Yes there is a performance difference, but because your code is doing different things:

• Solution A runs c over the range(1000-(a+b), 1000), which will be much shorter. (in fact it doesn't need to run c, it only needs to check for one value c = 1000-(a+b), since that's the only c-value for given a,b that satisfies the constraint (a + b + c) == 1000))
  • however it does compute and store ab = 1000-(a+b), which will be stored in the locals() dict
• Solution B runs c over the entire range(b, 1000). But it just uses the expression 1000-(a+b) directly, it doesn't store it to a local variable ab.

Answer 2

You have two false premises in your confusion:

• The methods find all triples. They do not; each one finds a single triple and then aborts.
• The upper method (aka "solution A") does fewer comparisons.

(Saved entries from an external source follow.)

/-- The cells of a PAN that fall in a slot. -/
def State.slotCells (s : State) (pan asn : Nat) : List (Nat × Cell) :=
  s.helm.cells.filter (fun e => e.2.valid && s.sfOn e.2.sf && (s.sf e.2.sf).pan == pan &&
    asn % max 1 (s.sf e.2.sf).length == e.2.slot && s.served e) ++ s.keptCells pan asn

/-- The order of R157: a TX cell with a frame due, an ADVERTISE cell, an RX or SHARED cell. -/
def State.cellRank (s : State) (e : Nat × Cell) (asn : Nat) : Nat :=
  if e.2.tx ∧ s.txDue e asn then 0
  else if e.2.advertise then 1
  else if e.2.rx ∨ e.2.shared then 2
  else 3

/-- The better of two cells by R157. -/
def State.betterCell (s : State) (asn : Nat) (a b : Nat × Cell) : Nat × Cell :=
  let ra := s.cellRank a asn
  let rb := s.cellRank b asn
  if ra < rb ∨ (ra = rb ∧ (a.2.sf < b.2.sf ∨ (a.2.sf = b.2.sf ∧ a.1 < b.1))) then a else b

/-- The one cell of each neighbour, and of "any node", used in a slot (R157). -/
def State.chosenCells (s : State) (pan asn : Nat) : List (Nat × Cell) :=
  let l := s.slotCells pan asn
  let nodes := (l.map (·.2.node)).eraseDups
  nodes.filterMap (fun n =>
    match l.filter (fun e => e.2.node == n) with
    | [] => none
    | h :: t => some (t.foldl (fun b e => s.betterCell asn b e) h))

/-- How many slots of a PAN the upcoming-cell list reaches after the current one: 2 s and the slot that runs (R161). -/
def State.reachSlots (s : State) (pan : Nat) : Nat := cdiv (2 * secT) (max 1 (s.slotLen pan)) + 1

/-- The instances of cells of a PAN in its reach, with their cell starts (R161). -/
def State.upcoming (s : State) (pan : Nat) : List (Tick × Nat × Nat) :=
  let asn := s.asnAt pan s.time
  (List.range (s.reachSlots pan + 1)).flatMap (fun i =>
    (s.slotCells pan (asn + i)).map (fun e => (s.cellStart pan (asn + i), e.1, asn + i)))

/-- Put an instance into a list sorted by cell start. -/
def startInsert (x : Tick × Nat × Nat) : List (Tick × Nat × Nat) → List (Tick × Nat × Nat)
  | [] => [x]
  | y :: t => if x.1 < y.1 then x :: y :: t else y :: startInsert x t

/-- The horizon that a list rebuilt at the last slot boundary of every running PAN holds now, in ms (R161). -/
def State.horizon (s : State) : Nat :=
  let ends := ((List.range 4).filter (fun p => (nth s.helm.pans p).running)).map (fun p =>
    s.cellStart p (s.getN (Obj.PN_ASN p) + s.reachSlots p + 1))
  match ends with
  | [] => 0
  | e :: l => (l.foldl min e - s.time) / msT

/-- BE and the SHARED cells still to skip of a neighbour (R181). -/
def State.beOf (s : State) (node pan : Nat) : Nat × Nat :=
  ((s.helm.backoff.find? (fun e => e.1 == node)).map (·.2)).getD (s.getN (Obj.PN_MIN_BE pan), 0)

def State.setBe (s : State) (node be skip : Nat) : State :=
  { s with helm := { s.helm with backoff := (node, be, skip) :: s.helm.backoff.filter (fun e => e.1 != node) } }

/-- Add a frame to those due. -/
def State.addDue (s : State) (d : Due) : State := { s with helm := { s.helm with due := s.helm.due ++ [d] } }
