/-- The state and events of a retune's result (R86, R92): entry to SEVERE is reported as such too. -/
def State.retuneResult (s : State) (p c rl : Nat) (param : Octets) : State :=
  let old := s.getN (Obj.PP_MATCH_STATE p)
  let s := s.setN (Obj.PP_MATCH_STATE p) (if 60 ≤ rl then 0 else if 35 ≤ rl then 1 else 2)
  let s := s.raiseOn (if 35 ≤ rl then 0x3004 else 0x3005) (if 35 ≤ rl then 0 else 2) (0x3000 + p) param
  let s := if rl < 35 ∧ old ≠ 2 then s.raiseOn 0x3002 3 (0x3000 + p) (be 1 p ++ be 2 rl ++ be 1 c ++ be 1 0) else s
  let s := if 60 ≤ rl ∧ old ≠ 0 then s.raiseOn 0x3003 0 (0x3000 + p) (be 1 p ++ be 2 rl) else s
  if rl < 60 then
    s.updPort p (fun x => { x with holdoff := some (s.now + s.getN (Obj.PP_RETUNE_HOLDOFF p) * secC) })
  else s.updPort p (fun x => { x with holdoff := none })

/-- RETUNE_DONE (R91, R92): `rls` are the probes' return losses in order, in 0.1 dB. -/
def execRetuneDone (p : Nat) (rls : List Nat) (s : State) : Res :=
  match (s.port p).retuneRun with
  | none => .next s
  | some run =>
    let b1 := s.getN (Obj.PP_TUNE_C1 p)
    let b2 := s.getN (Obj.PP_TUNE_C2 p)
    let r : Search := match run.req.set with
      | some (a, b) => { c1 := a, c2 := b, rl := rls.headD 0, probes := 1, left := [], improved := false }
      | none => retuneSearch b1 b2 rls
    let s := (s.setQ (Obj.PP_TUNE_C1 p) (.int r.c1)).setQ (Obj.PP_TUNE_C2 p) (.int r.c2)
    let s := (s.setN (Obj.PP_RETURN_LOSS p) (min 400 r.rl)).bump (Obj.PP_RETUNE_COUNT p)
    let s := (s.retuneOff p run r.probes).retuneResult p run.chain r.rl (be 1 p ++ be 1 run.req.cause ++ be 1 b1 ++ be 1 b2
      ++ be 1 r.c1 ++ be 1 r.c2 ++ be 2 run.rlBefore ++ be 2 r.rl ++ be 1 r.probes ++ be 1 (b2n run.inserted))
    let s := if run.req.cause = 2 then s.procDone Obj.BEARING_RETUNE .ok else s
    .next s.radioPower

/-- RETUNE_HOLDOFF_EXPIRY (R92). -/
def execRetuneHoldoffExpiry (p : Nat) (s : State) : Res :=
  match (s.port p).holdoff with
  | none => .next s
  | some t =>
    let st := s.getN (Obj.PP_MATCH_STATE p)
    if t ≤ s.now ∧ st ≠ 0 then .next ((s.updPort p (fun x => { x with holdoff := none })).queueRetune p (st - 1))
    else .next s

/-- Arguments of BEARING_RETUNE outside R120 are refused with RANGE. -/
def badRetune (v : Val) : Option Rc :=
  let o := v.toOctets
  if fld o 0 1 < 4 ∧ ((fld o 1 1 = 0 ∧ fld o 2 2 = 0) ∨ (fld o 1 1 = 1 ∧ fld o 2 1 < 64 ∧ fld o 3 1 < 64)) then none
  else some .range

/-- A commanded retune: NOT_PERMITTED_NOW on a port no chain may use; a queued automatic one is absorbed (R93). -/
def State.commandRetune (s : State) (o : Octets) : State :=
  let p := fld o 0 1
  if s.retunable p = false then s.procDone Obj.BEARING_RETUNE .notPermittedNow
  else
    let set := if fld o 1 1 = 1 then some (fld o 2 1, fld o 3 1) else none
    s.updPort p (fun x =>
      let since := x.retuneReq.elim s.now (·.since)
      { x with retuneReq := some { cause := 2, absorbed := x.retuneReq.map (fun q => (q.cause, q.since)), set := set, since := since } })

/-- The MODE octet of BEARING_RETUNE_ARGS, which tells the two rows of the table apart. -/
def retuneMode (w : Wire) : Nat :=
  match w with
  | .bytes o => if o.length = 4 then fld o 1 1 else 0
  | _ => 0

/-- The estimated start of work that waits for the schedule is a free value (log 13). -/
def State.freeEst (s : State) : Tick := Config.freeValue s.free
def State.tookFree (s : State) : State := { s with free := s.free + 1 }

/-- BEARING_RETUNE_SEARCH: a start of BEARING_RETUNE with MODE 0, or with arguments that no mode takes. -/
def execBearingRetuneSearch (r : Req) (w : Wire) (s : State) : Res :=
  if retuneMode (s.itemSoFar r (Obj.key Obj.BEARING_RETUNE 3) w) = 1 then .next s
  else .next (s.start r Obj.BEARING_RETUNE w (fun _ _ v => badRetune v) (fun s _ => s.freeEst)
    (fun s _ v => s.tookFree.commandRetune v.toOctets))

/-- BEARING_RETUNE_SET: a start of BEARING_RETUNE with MODE 1. -/
def execBearingRetuneSet (r : Req) (w : Wire) (s : State) : Res :=
  if retuneMode (s.itemSoFar r (Obj.key Obj.BEARING_RETUNE 3) w) = 1 then
    .next (s.start r Obj.BEARING_RETUNE w (fun _ _ v => badRetune v) (fun s _ => s.freeEst)
      (fun s _ v => s.tookFree.commandRetune v.toOctets))
  else .next s

/-! ## Synthesisers (R100–R107) -/

/-- The chain enters a synthesiser state. -/
def State.synth (s : State) (c st : Nat) : State :=
  (s.setN (Obj.CC_SYNTH_STATE c) st).updChain c (fun x => { x with stateSince := s.now })

/-- The chains a SYNTH_CALIBRATE_ARGS names. -/
def calChains (n : Nat) : List Nat := (List.range 3).filter (fun c => bit n c)

/-- SYNTH_CALIBRATE (R104, R120): a calibration of each named chain is queued. -/
def execSynthCalibrate (r : Req) (w : Wire) (s : State) : Res :=
  .next (s.start r Obj.SYNTH_CALIBRATE w
    (fun _ _ v => if 1 ≤ v.toInt ∧ v.toInt < 8 then none else some .range)
    (fun s v => s.calEst (calChains v.toInt.toNat))
    (fun s _ v =>
      let cs := calChains v.toInt.toNat
      let s := cs.foldl (fun s c => s.updChain c (fun x => { x with calQueue := x.calQueue ++ [0] })) s
      { s with fe := { s.fe with calProc := cs, calBegan := false } }))

/-- SYNTH_TEMP_SAMPLE (R102): the temperature-triggered calibration becomes pending. -/
def execSynthTempSample (c : Nat) (temp : Int) (s : State) : Res :=
  if c < 3 ∧ s.getN (Obj.CC_CAL_DELTA_T c) * 10 ≤ (temp - s.getI (Obj.CC_CAL_TEMP c)).natAbs
      ∧ s.getB (Obj.CC_CAL_PENDING c) = false then
    .next ((s.setB (Obj.CC_CAL_PENDING c) true).updChain c (fun x => { x with pendingSince := some s.now }))
  else .next s
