-- ==== Sys2Proof/Machine/Receive.lean ====
section
/-! DEFINITION. The commands of chapter 04, the receive chain: claim rounds, SFDs, reports, selection diversity, gated
reception and the change of band windows. -/
namespace Sys2Proof.Machine

/-! ## Timers of the modes (R125) -/

/-- SFD timeout of a mode in ns, with WW_PREAMBLE_MAX of the window in force. -/
def sfdTimeoutNs (m pmax : Nat) : Nat :=
  (if isOfdm m then 960 else if m = 15 then 160 else cdiv ((pmax + 1) * 8000) (max 1 (modeRate m))) * 1000

/-- PSDU maximum of a mode in octets. -/
def psduMax (m : Nat) : Nat := if m = 15 then 127 else 2047

/-! ## Hunters and the claim rule (R128–R135, R146) -/

/-- The modes a hunter of window `w` correlates against: modes 11–15 and the second windows are left out in Lodestar
service (R146). -/
def State.huntModes (s : State) (w : Nat) : List Nat :=
  let l := modesOf (s.getN (Obj.WW_MODES_NOW w))
  if s.rx.lodestar then (if w = 1 ∨ w = 3 then [] else l.filter (fun m => decide (m ≤ 10))) else l

/-- Whether the hunter of channel `k` of window `w` is ARMED but for blanking (R129, R144). -/
def State.hunting (s : State) (w k : Nat) : Bool :=
  let p := winPort w
  decide (w < 6) && s.getB (Obj.WW_ENABLE_NOW w) && decide (k < s.getN (Obj.WW_CHANNELS_NOW w)) &&
    s.getB (Obj.PP_RX_ENABLE p) && s.isOn (rxDom p) && !(s.rx.heldWin.getD w false) &&
    !(s.rx.heldPort.getD p false) &&
    (s.pwr.modeInForce != 1 || (nth s.rx.gates p).listening)

/-- Whether the hunter of channel `k` of window `w` is ARMED (R129). -/
def State.armed (s : State) (w k : Nat) : Bool := s.hunting w k && !s.chanBlanked w k

/-- The mode a hunter fires with: the highest Q at or above WW_HUNT_Q, the lowest code on equal Q (R128). -/
def State.fireMode (s : State) (x : Sense) : Option (Nat × Nat) :=
  let hq := s.getN (Obj.WW_HUNT_Q_NOW x.win)
  ((x.qs.filter (fun e => (s.huntModes x.win).contains e.1 && decide (hq ≤ e.2)))).foldl (fun m e =>
    match m with
    | none => some e
    | some b => if b.2 < e.2 ∨ (b.2 = e.2 ∧ e.1 < b.1) then some e else some b) none

/-- A fire of the round. -/
structure Cand where
  win : Nat
  k : Nat
  mode : Nat
  q : Nat
  second : Bool
deriving DecidableEq, Repr, Inhabited

def Cand.rank (c : Cand) : Int := (c.q : Int) - (if c.second then 256 else 0)
def Recep.rank (r : Recep) : Int := (r.q : Int) - (if r.second then 256 else 0)
/-- Hunter number: window × 200 + k. -/
def Cand.hunter (c : Cand) : Nat := c.win * 200 + c.k

/-- The fire a hunter gives in this round. A starved candidate is repeated on Q alone until one SFD timeout of its mode
has passed from its first fire (R134). DESIGN CHOICE (log 57): the repeat carries the instant of its own round as its fire instant too,
for the diversity test and for the start of the preamble; the spec says only that it carries the current Q. Unsafe for which of two
copies is the second. -/
def State.cand (s : State) (x : Sense) : Option Cand :=
  if s.armed x.win x.k = false then none
  else
    match s.fireMode x with
    | none => none
    | some (m, q) =>
      let cand : Cand := { win := x.win, k := x.k, mode := m, q := q,
                           second := s.rx.recs.any (isPair (winPort x.win) (s.winCentre x.win x.k) m s.now) }
      match s.rx.starved.find? (fun e => e.win == x.win && e.k == x.k && e.mode == m) with
      | some e =>
        if s.now ≤ e.first + sfdTimeoutNs m (s.getN (Obj.WW_PREAMBLE_MAX_NOW x.win)) then some cand else none
      | none => if s.getI (Obj.WW_HUNT_ENERGY_NOW x.win) ≤ x.energy then some cand else none

/-- Insert into the order of R135: rank descending, then hunter number ascending. -/
def candInsert (c : Cand) : List Cand → List Cand
  | [] => [c]
  | h :: t => if h.rank < c.rank ∨ (h.rank = c.rank ∧ c.hunter < h.hunter) then c :: h :: t else h :: candInsert c t

/-- A candidate that finds no demodulator (R134, R135): counted once, repeated while its correlation lasts (log 14). -/
def State.starve (s : State) (c : Cand) : State :=
  if s.rx.starved.any (fun e => e.win == c.win && e.k == c.k && e.mode == c.mode) then s
  else
    let b := bandOf (winPort c.win)
    let s := s.bump (Obj.PP_DEMOD_STARVED (winPort c.win))
    let e : Starved := { win := c.win, k := c.k, mode := c.mode, first := s.now }
    let cnt := upd s.rx.starvedCount b (· + 1)
    { s with rx := { s.rx with starved := s.rx.starved ++ [e], starvedCount := cnt } }

/-- The reception of the lowest rank before its SFD: ties to the earliest claim, then the lowest demodulator (R135). -/
def weakest (l : List Recep) : Option Recep :=
  l.foldl (fun m r =>
    if r.sfd.isSome then m
    else
      match m with
      | none => some r
      | some b =>
        if r.rank < b.rank ∨ (r.rank = b.rank ∧ (r.claimedAt < b.claimedAt ∨ (r.claimedAt = b.claimedAt ∧ r.demod < b.demod)))
        then some r else some b) none

/-- Demodulators in use: all 128, or 0–15 in Lodestar service (R146). -/
def State.poolSize (s : State) : Nat := if s.rx.lodestar then 16 else 128

def State.freeDemod (s : State) : Option Nat :=
  (List.range s.poolSize).find? (fun d => s.rx.recs.all (fun r => r.demod != d))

I added some basic instrumentation to test your premises:

import time

#Takes 9 Seconds
count = 0
start = time.time()
for a in range(1, 1000):
  for b in range(a, 1000):
    ab = 1000 - (a + b)
    for c in range(ab, 1000):
      count += 1
      if(((a + b + c) == 1000) and ((a**2) + (b**2) == (c**2))):
        print(a,b,c)
        print(count, time.time() - start)
        break


#Solution B
#Takes 7 Seconds
count = 0
start = time.time()
for a in range(1, 1000):
  for b in range(a, 1000):
    for c in range(b, 1000):
      count += 1
      if(((a + b + c) == 1000) and ((a**2) + (b**2) == (c**2))):
        print(a,b,c)
        print(count, time.time() - start)
        break

Output:

200 375 425
115425626 37.674554109573364
200 375 425
81137726 25.986871480941772

Solution B considers fewer triples. Do the math ... which is the lower value, b or 1000-a-b for this exercise?

Answer 3

You can just count total amount of iterations in each solution and see that A takes more iterations to find the result:

#Takes 9 Seconds
def A():
 count = 0
 for a in range(1, 1000):
  for b in range(a, 1000):
    ab = 1000 - (a + b)
    for c in range(ab, 1000):
      count += 1
      if(((a + b + c) == 1000) and ((a**2) + (b**2) == (c**2))):
        print(a,b,c)
        print('A:', count)
        return


#Solution B
#Takes 7 Seconds
def B():
 count = 0
 for a in range(1, 1000):
  for b in range(a, 1000):
    for c in range(b, 1000):
      count += 1
      if(((a + b + c) == 1000) and ((a**2) + (b**2) == (c**2))):
        print(a,b,c)
        print('B:', count)
        return

A()
B()

Output:

A: 115425626
B: 81137726

That's why A is slower. Also ab = 1000 - (a + b) takes time.